Ephrins promote angiogenesis in physiological and pathological conditions (e.g. cancer angiogenesis, neovascularisation in cerebral arteriovenous malformation). In particular, Ephrin-B2 and EphB4 determine the arterial and venous fate of endothelial cells, respectively, through regulation of angiogenesis by mitigating expression in the VEGF signalling pathway. Ephrin-B2 affects VEGF-receptors (e.g.VEGFR3) through forward and reverse signalling pathways. The Ephrin-B2 path extends to lymphangiogenesis, leading to internalization of VEGFR3 in cultured lymphatic endothelial cells. Though the role of ephrins in developmental angiogenesis is elucidated, tumor angiogenesis remains nebulous. Based on observations in Ephrin-A2 deficient mice, Ephrin-A2 may function in forward signalling in tumor angiogenesis; however, this ephrin does not contribute to vascular deformities during development. Moreover, Ephrin-B2 and EphB4 may also contribute to tumor angiogenesis in addition to their positions in development, though the exact mechanism remains unclear. The Ephrin B2/EphB4 and Ephrin B3/EphB1 receptor pairs contribute more to vasculogenesis in addition to angiogenesis whilst Ephrin A1/EphA2 appear to exclusively contribute to angiogenesis.

Several types of Ephrins and Eph receptors have been found to be upregulated in human cancers including breast, colon and liver cancers. Surprisingly, the downregulation of other types of Ephrins and their receptors may also contribute to tumorigenesis; namely, EphA1 in colorectal cancers and EphB6 in melanoma. Displaying similar utility, different ephrins incorporate similar mechanistic pathways to supplement growth of different structures.

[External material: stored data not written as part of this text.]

-- ==== Sys2Proof/Laws/State.lean ====
section
/-!
SUPPORT. What each named update leaves unchanged: one lemma per field of the state and update, so that no proof unfolds a record
update. The register file's own laws are in Laws/Regs.lean.
-/

namespace Sys2Proof.Machine

variable {s : State}

/-! ## wr -/

@[simp] theorem wr_pending {a v : Nat} : (wr a v s).pending = s.pending := rfl
@[simp] theorem wr_wback {a v : Nat} : (wr a v s).wback = s.wback := rfl
@[simp] theorem wr_live {a v : Nat} : (wr a v s).live = s.live := rfl
@[simp] theorem wr_marks {a v : Nat} : (wr a v s).marks = s.marks := rfl
@[simp] theorem wr_clk {a v : Nat} : (wr a v s).clk = s.clk := rfl
@[simp] theorem wr_sup {a v : Nat} : (wr a v s).sup = s.sup := rfl
@[simp] theorem wr_store {a v : Nat} : (wr a v s).store = s.store := rfl
@[simp] theorem wr_engs {a v : Nat} : (wr a v s).engs = s.engs := rfl
@[simp] theorem wr_rng {a v : Nat} : (wr a v s).rng = s.rng := rfl
@[simp] theorem wr_mem {a v : Nat} : (wr a v s).mem = s.mem := rfl
@[simp] theorem wr_ramErr {a v : Nat} : (wr a v s).ramErr = s.ramErr := rfl
@[simp] theorem wr_flt {a v : Nat} : (wr a v s).flt = s.flt := rfl
@[simp] theorem wr_evq {a v : Nat} : (wr a v s).evq = s.evq := rfl
@[simp] theorem wr_logq {a v : Nat} : (wr a v s).logq = s.logq := rfl
@[simp] theorem wr_pwr {a v : Nat} : (wr a v s).pwr = s.pwr := rfl
@[simp] theorem wr_hub {a v : Nat} : (wr a v s).hub = s.hub := rfl
@[simp] theorem wr_chg {a v : Nat} : (wr a v s).chg = s.chg := rfl
@[simp] theorem wr_pk {a v : Nat} : (wr a v s).pk = s.pk := rfl
@[simp] theorem wr_pkb {a v : Nat} : (wr a v s).pkb = s.pkb := rfl
@[simp] theorem wr_imp {a v : Nat} : (wr a v s).imp = s.imp := rfl
@[simp] theorem wr_thm {a v : Nat} : (wr a v s).thm = s.thm := rfl
@[simp] theorem wr_wdg {a v : Nat} : (wr a v s).wdg = s.wdg := rfl
@[simp] theorem wr_tmr {a v : Nat} : (wr a v s).tmr = s.tmr := rfl
@[simp] theorem wr_tcp {a v : Nat} : (wr a v s).tcp = s.tcp := rfl
@[simp] theorem wr_lnk {a v : Nat} : (wr a v s).lnk = s.lnk := rfl
@[simp] theorem wr_hst {a v : Nat} : (wr a v s).hst = s.hst := rfl
@[simp] theorem wr_seed {a v : Nat} : (wr a v s).seed = s.seed := rfl

/-! ## parWrite -/

@[simp] theorem parWrite_pending {a m : Nat} : (parWrite a m s).pending = s.pending := rfl
@[simp] theorem parWrite_wback {a m : Nat} : (parWrite a m s).wback = s.wback := rfl
@[simp] theorem parWrite_regs {a m : Nat} : (parWrite a m s).regs = s.regs := rfl
@[simp] theorem parWrite_live {a m : Nat} : (parWrite a m s).live = s.live := rfl
@[simp] theorem parWrite_marks {a m : Nat} : (parWrite a m s).marks = s.marks := rfl
@[simp] theorem parWrite_clk {a m : Nat} : (parWrite a m s).clk = s.clk := rfl
@[simp] theorem parWrite_sup {a m : Nat} : (parWrite a m s).sup = s.sup := rfl
@[simp] theorem parWrite_store {a m : Nat} : (parWrite a m s).store = s.store := rfl
@[simp] theorem parWrite_engs {a m : Nat} : (parWrite a m s).engs = s.engs := rfl
@[simp] theorem parWrite_rng {a m : Nat} : (parWrite a m s).rng = s.rng := rfl
@[simp] theorem parWrite_mem {a m : Nat} : (parWrite a m s).mem = s.mem := rfl
@[simp] theorem parWrite_ramErr {a m : Nat} : (parWrite a m s).ramErr = s.ramErr := rfl
@[simp] theorem parWrite_evq {a m : Nat} : (parWrite a m s).evq = s.evq := rfl
@[simp] theorem parWrite_logq {a m : Nat} : (parWrite a m s).logq = s.logq := rfl
@[simp] theorem parWrite_pwr {a m : Nat} : (parWrite a m s).pwr = s.pwr := rfl
@[simp] theorem parWrite_hub {a m : Nat} : (parWrite a m s).hub = s.hub := rfl
@[simp] theorem parWrite_chg {a m : Nat} : (parWrite a m s).chg = s.chg := rfl
@[simp] theorem parWrite_pk {a m : Nat} : (parWrite a m s).pk = s.pk := rfl
@[simp] theorem parWrite_pkb {a m : Nat} : (parWrite a m s).pkb = s.pkb := rfl
@[simp] theorem parWrite_imp {a m : Nat} : (parWrite a m s).imp = s.imp := rfl
@[simp] theorem parWrite_thm {a m : Nat} : (parWrite a m s).thm = s.thm := rfl
@[simp] theorem parWrite_wdg {a m : Nat} : (parWrite a m s).wdg = s.wdg := rfl
@[simp] theorem parWrite_tmr {a m : Nat} : (parWrite a m s).tmr = s.tmr := rfl
@[simp] theorem parWrite_tcp {a m : Nat} : (parWrite a m s).tcp = s.tcp := rfl
@[simp] theorem parWrite_lnk {a m : Nat} : (parWrite a m s).lnk = s.lnk := rfl
@[simp] theorem parWrite_hst {a m : Nat} : (parWrite a m s).hst = s.hst := rfl
@[simp] theorem parWrite_seed {a m : Nat} : (parWrite a m s).seed = s.seed := rfl

/-! ## setF -/

@[simp] theorem setF_pending {f : Fld} {x : Nat} : (setF f x s).pending = s.pending := rfl
@[simp] theorem setF_wback {f : Fld} {x : Nat} : (setF f x s).wback = s.wback := rfl
@[simp] theorem setF_live {f : Fld} {x : Nat} : (setF f x s).live = s.live := rfl
@[simp] theorem setF_marks {f : Fld} {x : Nat} : (setF f x s).marks = s.marks := rfl
@[simp] theorem setF_clk {f : Fld} {x : Nat} : (setF f x s).clk = s.clk := rfl
@[simp] theorem setF_sup {f : Fld} {x : Nat} : (setF f x s).sup = s.sup := rfl
@[simp] theorem setF_store {f : Fld} {x : Nat} : (setF f x s).store = s.store := rfl
@[simp] theorem setF_engs {f : Fld} {x : Nat} : (setF f x s).engs = s.engs := rfl
@[simp] theorem setF_rng {f : Fld} {x : Nat} : (setF f x s).rng = s.rng := rfl
@[simp] theorem setF_mem {f : Fld} {x : Nat} : (setF f x s).mem = s.mem := rfl
@[simp] theorem setF_ramErr {f : Fld} {x : Nat} : (setF f x s).ramErr = s.ramErr := rfl
@[simp] theorem setF_flt {f : Fld} {x : Nat} : (setF f x s).flt = s.flt := rfl
@[simp] theorem setF_evq {f : Fld} {x : Nat} : (setF f x s).evq = s.evq := rfl
@[simp] theorem setF_logq {f : Fld} {x : Nat} : (setF f x s).logq = s.logq := rfl
@[simp] theorem setF_pwr {f : Fld} {x : Nat} : (setF f x s).pwr = s.pwr := rfl
@[simp] theorem setF_hub {f : Fld} {x : Nat} : (setF f x s).hub = s.hub := rfl
@[simp] theorem setF_chg {f : Fld} {x : Nat} : (setF f x s).chg = s.chg := rfl
@[simp] theorem setF_pk {f : Fld} {x : Nat} : (setF f x s).pk = s.pk := rfl
@[simp] theorem setF_pkb {f : Fld} {x : Nat} : (setF f x s).pkb = s.pkb := rfl
@[simp] theorem setF_imp {f : Fld} {x : Nat} : (setF f x s).imp = s.imp := rfl
@[simp] theorem setF_thm {f : Fld} {x : Nat} : (setF f x s).thm = s.thm := rfl
@[simp] theorem setF_wdg {f : Fld} {x : Nat} : (setF f x s).wdg = s.wdg := rfl
@[simp] theorem setF_tmr {f : Fld} {x : Nat} : (setF f x s).tmr = s.tmr := rfl
@[simp] theorem setF_tcp {f : Fld} {x : Nat} : (setF f x s).tcp = s.tcp := rfl
@[simp] theorem setF_lnk {f : Fld} {x : Nat} : (setF f x s).lnk = s.lnk := rfl
@[simp] theorem setF_hst {f : Fld} {x : Nat} : (setF f x s).hst = s.hst := rfl
@[simp] theorem setF_seed {f : Fld} {x : Nat} : (setF f x s).seed = s.seed := rfl

/-! ## setB -/

@[simp] theorem setB_pending {f : Fld} {b : Bool} : (setB f b s).pending = s.pending := rfl
@[simp] theorem setB_wback {f : Fld} {b : Bool} : (setB f b s).wback = s.wback := rfl
@[simp] theorem setB_live {f : Fld} {b : Bool} : (setB f b s).live = s.live := rfl
@[simp] theorem setB_marks {f : Fld} {b : Bool} : (setB f b s).marks = s.marks := rfl
@[simp] theorem setB_clk {f : Fld} {b : Bool} : (setB f b s).clk = s.clk := rfl
@[simp] theorem setB_sup {f : Fld} {b : Bool} : (setB f b s).sup = s.sup := rfl
@[simp] theorem setB_store {f : Fld} {b : Bool} : (setB f b s).store = s.store := rfl
@[simp] theorem setB_engs {f : Fld} {b : Bool} : (setB f b s).engs = s.engs := rfl
@[simp] theorem setB_rng {f : Fld} {b : Bool} : (setB f b s).rng = s.rng := rfl
@[simp] theorem setB_mem {f : Fld} {b : Bool} : (setB f b s).mem = s.mem := rfl
@[simp] theorem setB_ramErr {f : Fld} {b : Bool} : (setB f b s).ramErr = s.ramErr := rfl
@[simp] theorem setB_flt {f : Fld} {b : Bool} : (setB f b s).flt = s.flt := rfl
@[simp] theorem setB_evq {f : Fld} {b : Bool} : (setB f b s).evq = s.evq := rfl
@[simp] theorem setB_logq {f : Fld} {b : Bool} : (setB f b s).logq = s.logq := rfl
@[simp] theorem setB_pwr {f : Fld} {b : Bool} : (setB f b s).pwr = s.pwr := rfl
@[simp] theorem setB_hub {f : Fld} {b : Bool} : (setB f b s).hub = s.hub := rfl
@[simp] theorem setB_chg {f : Fld} {b : Bool} : (setB f b s).chg = s.chg := rfl
@[simp] theorem setB_pk {f : Fld} {b : Bool} : (setB f b s).pk = s.pk := rfl
@[simp] theorem setB_pkb {f : Fld} {b : Bool} : (setB f b s).pkb = s.pkb := rfl
@[simp] theorem setB_imp {f : Fld} {b : Bool} : (setB f b s).imp = s.imp := rfl
@[simp] theorem setB_thm {f : Fld} {b : Bool} : (setB f b s).thm = s.thm := rfl
@[simp] theorem setB_wdg {f : Fld} {b : Bool} : (setB f b s).wdg = s.wdg := rfl
@[simp] theorem setB_tmr {f : Fld} {b : Bool} : (setB f b s).tmr = s.tmr := rfl
@[simp] theorem setB_tcp {f : Fld} {b : Bool} : (setB f b s).tcp = s.tcp := rfl
@[simp] theorem setB_lnk {f : Fld} {b : Bool} : (setB f b s).lnk = s.lnk := rfl
@[simp] theorem setB_hst {f : Fld} {b : Bool} : (setB f b s).hst = s.hst := rfl
@[simp] theorem setB_seed {f : Fld} {b : Bool} : (setB f b s).seed = s.seed := rfl

/-! ## incWrap -/

@[simp] theorem incWrap_pending {f : Fld} : (incWrap f s).pending = s.pending := rfl
@[simp] theorem incWrap_wback {f : Fld} : (incWrap f s).wback = s.wback := rfl
@[simp] theorem incWrap_live {f : Fld} : (incWrap f s).live = s.live := rfl
@[simp] theorem incWrap_marks {f : Fld} : (incWrap f s).marks = s.marks := rfl
@[simp] theorem incWrap_clk {f : Fld} : (incWrap f s).clk = s.clk := rfl
@[simp] theorem incWrap_sup {f : Fld} : (incWrap f s).sup = s.sup := rfl
@[simp] theorem incWrap_store {f : Fld} : (incWrap f s).store = s.store := rfl
@[simp] theorem incWrap_engs {f : Fld} : (incWrap f s).engs = s.engs := rfl
@[simp] theorem incWrap_rng {f : Fld} : (incWrap f s).rng = s.rng := rfl
@[simp] theorem incWrap_mem {f : Fld} : (incWrap f s).mem = s.mem := rfl
@[simp] theorem incWrap_ramErr {f : Fld} : (incWrap f s).ramErr = s.ramErr := rfl
@[simp] theorem incWrap_flt {f : Fld} : (incWrap f s).flt = s.flt := rfl
@[simp] theorem incWrap_evq {f : Fld} : (incWrap f s).evq = s.evq := rfl
@[simp] theorem incWrap_logq {f : Fld} : (incWrap f s).logq = s.logq := rfl
@[simp] theorem incWrap_pwr {f : Fld} : (incWrap f s).pwr = s.pwr := rfl
@[simp] theorem incWrap_hub {f : Fld} : (incWrap f s).hub = s.hub := rfl
@[simp] theorem incWrap_chg {f : Fld} : (incWrap f s).chg = s.chg := rfl
@[simp] theorem incWrap_pk {f : Fld} : (incWrap f s).pk = s.pk := rfl
@[simp] theorem incWrap_pkb {f : Fld} : (incWrap f s).pkb = s.pkb := rfl
@[simp] theorem incWrap_imp {f : Fld} : (incWrap f s).imp = s.imp := rfl
@[simp] theorem incWrap_thm {f : Fld} : (incWrap f s).thm = s.thm := rfl
@[simp] theorem incWrap_wdg {f : Fld} : (incWrap f s).wdg = s.wdg := rfl
@[simp] theorem incWrap_tmr {f : Fld} : (incWrap f s).tmr = s.tmr := rfl
@[simp] theorem incWrap_tcp {f : Fld} : (incWrap f s).tcp = s.tcp := rfl
@[simp] theorem incWrap_lnk {f : Fld} : (incWrap f s).lnk = s.lnk := rfl
@[simp] theorem incWrap_hst {f : Fld} : (incWrap f s).hst = s.hst := rfl
@[simp] theorem incWrap_seed {f : Fld} : (incWrap f s).seed = s.seed := rfl

/-! ## notify -/

@[simp] theorem notify_pending {b : Nat} : (notify b s).pending = s.pending := rfl
@[simp] theorem notify_wback {b : Nat} : (notify b s).wback = s.wback := rfl
@[simp] theorem notify_live {b : Nat} : (notify b s).live = s.live := rfl
@[simp] theorem notify_marks {b : Nat} : (notify b s).marks = s.marks := rfl
@[simp] theorem notify_clk {b : Nat} : (notify b s).clk = s.clk := rfl
@[simp] theorem notify_sup {b : Nat} : (notify b s).sup = s.sup := rfl
@[simp] theorem notify_store {b : Nat} : (notify b s).store = s.store := rfl
@[simp] theorem notify_engs {b : Nat} : (notify b s).engs = s.engs := rfl
@[simp] theorem notify_rng {b : Nat} : (notify b s).rng = s.rng := rfl
@[simp] theorem notify_mem {b : Nat} : (notify b s).mem = s.mem := rfl
@[simp] theorem notify_ramErr {b : Nat} : (notify b s).ramErr = s.ramErr := rfl
@[simp] theorem notify_flt {b : Nat} : (notify b s).flt = s.flt := rfl
@[simp] theorem notify_evq {b : Nat} : (notify b s).evq = s.evq := rfl
@[simp] theorem notify_logq {b : Nat} : (notify b s).logq = s.logq := rfl
@[simp] theorem notify_pwr {b : Nat} : (notify b s).pwr = s.pwr := rfl
@[simp] theorem notify_hub {b : Nat} : (notify b s).hub = s.hub := rfl
@[simp] theorem notify_chg {b : Nat} : (notify b s).chg = s.chg := rfl
@[simp] theorem notify_pk {b : Nat} : (notify b s).pk = s.pk := rfl
@[simp] theorem notify_pkb {b : Nat} : (notify b s).pkb = s.pkb := rfl
@[simp] theorem notify_imp {b : Nat} : (notify b s).imp = s.imp := rfl
@[simp] theorem notify_thm {b : Nat} : (notify b s).thm = s.thm := rfl
@[simp] theorem notify_wdg {b : Nat} : (notify b s).wdg = s.wdg := rfl
@[simp] theorem notify_tmr {b : Nat} : (notify b s).tmr = s.tmr := rfl
@[simp] theorem notify_tcp {b : Nat} : (notify b s).tcp = s.tcp := rfl
@[simp] theorem notify_lnk {b : Nat} : (notify b s).lnk = s.lnk := rfl
@[simp] theorem notify_hst {b : Nat} : (notify b s).hst = s.hst := rfl
@[simp] theorem notify_seed {b : Nat} : (notify b s).seed = s.seed := rfl

/-! ## lwr -/

@[simp] theorem lwr_pending {a v : Nat} : (lwr a v s).pending = s.pending := rfl
@[simp] theorem lwr_wback {a v : Nat} : (lwr a v s).wback = s.wback := rfl
@[simp] theorem lwr_regs {a v : Nat} : (lwr a v s).regs = s.regs := rfl
@[simp] theorem lwr_marks {a v : Nat} : (lwr a v s).marks = s.marks := rfl
@[simp] theorem lwr_clk {a v : Nat} : (lwr a v s).clk = s.clk := rfl
@[simp] theorem lwr_sup {a v : Nat} : (lwr a v s).sup = s.sup := rfl
@[simp] theorem lwr_store {a v : Nat} : (lwr a v s).store = s.store := rfl
@[simp] theorem lwr_engs {a v : Nat} : (lwr a v s).engs = s.engs := rfl
@[simp] theorem lwr_rng {a v : Nat} : (lwr a v s).rng = s.rng := rfl
@[simp] theorem lwr_mem {a v : Nat} : (lwr a v s).mem = s.mem := rfl
@[simp] theorem lwr_ramErr {a v : Nat} : (lwr a v s).ramErr = s.ramErr := rfl
@[simp] theorem lwr_flt {a v : Nat} : (lwr a v s).flt = s.flt := rfl
@[simp] theorem lwr_evq {a v : Nat} : (lwr a v s).evq = s.evq := rfl
@[simp] theorem lwr_logq {a v : Nat} : (lwr a v s).logq = s.logq := rfl
@[simp] theorem lwr_pwr {a v : Nat} : (lwr a v s).pwr = s.pwr := rfl
@[simp] theorem lwr_hub {a v : Nat} : (lwr a v s).hub = s.hub := rfl
@[simp] theorem lwr_chg {a v : Nat} : (lwr a v s).chg = s.chg := rfl
@[simp] theorem lwr_pk {a v : Nat} : (lwr a v s).pk = s.pk := rfl
@[simp] theorem lwr_pkb {a v : Nat} : (lwr a v s).pkb = s.pkb := rfl
@[simp] theorem lwr_imp {a v : Nat} : (lwr a v s).imp = s.imp := rfl
@[simp] theorem lwr_thm {a v : Nat} : (lwr a v s).thm = s.thm := rfl
@[simp] theorem lwr_wdg {a v : Nat} : (lwr a v s).wdg = s.wdg := rfl
@[simp] theorem lwr_tmr {a v : Nat} : (lwr a v s).tmr = s.tmr := rfl
@[simp] theorem lwr_tcp {a v : Nat} : (lwr a v s).tcp = s.tcp := rfl
@[simp] theorem lwr_lnk {a v : Nat} : (lwr a v s).lnk = s.lnk := rfl
@[simp] theorem lwr_hst {a v : Nat} : (lwr a v s).hst = s.hst := rfl
@[simp] theorem lwr_seed {a v : Nat} : (lwr a v s).seed = s.seed := rfl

=== Migration factor in intestinal epithelial cell migration ===

The ephrin protein family of class A and class B guides ligands with the EphB family cell-surface receptors to provide a steady, ordered, and specific migration of the intestinal epithelial cells from the crypt to villus. The Wnt protein triggers expression of the EphB receptors deep within the crypt, leading to decreased Eph expression and increased ephrin ligand expression, the more superficial a progenitor cell's placement. Migration is caused by a bi-directional signaling mechanism in which the engagement of the ephrin ligand with the EphB receptor regulates the actin cytoskeleton dynamics to cause a "repulsion". Cells remain in place once the interaction ceases to a stop. While the mucus secreting Goblet cells and the absorptive cells move towards the lumen, mature Paneth cells move in the opposite direction, to the bottom of the crypt, where they reside. With the exception of the ephrin ligand binding to EphA5, all other proteins from class A and B have been found in the intestine. However, ephrin proteins A4, A8, B2, and B4 have highest levels in fetal stage, and decline with age.

Experiments performed with Eph receptor knockout mice revealed disorder in the distribution of different cell types. Absorptive cells of various differentiation were mixed with the stem cells within the villi. Without the receptor, the Ephrin ligand was proved to be insufficient for the correct cell placement. Recent studies with knockout mice have also shown evidence of the ephrin-eph interaction indirect role in the suppression of colorectal cancer. The development of adenomatous polyps created by uncontrolled outgrowth of epithelial cells is controlled by ephrin-eph interaction. Mice with APC mutation, without ephrin-B protein lack the means to prevent the spread of EphB positive tumor cells throughout the crypt-villi junction.

=== Reverse signaling ===

One unique property of the ephrin ligands is that many have the capacity to initiate a "reverse" signal that is separate and distinct from the intracellular signal activated in Eph receptor-expressing cells. Although the mechanisms by which "reverse" signaling occurs are not completely understood, both ephrin-As and ephrin-Bs have been shown to mediate cellular responses that are distinct from those associated with activation of their corresponding receptors. Specifically, ephrin-A5 was shown to stimulate growth cone spreading in spinal motor neurons and ephrin-B1 was shown to promote dendritic spine maturation.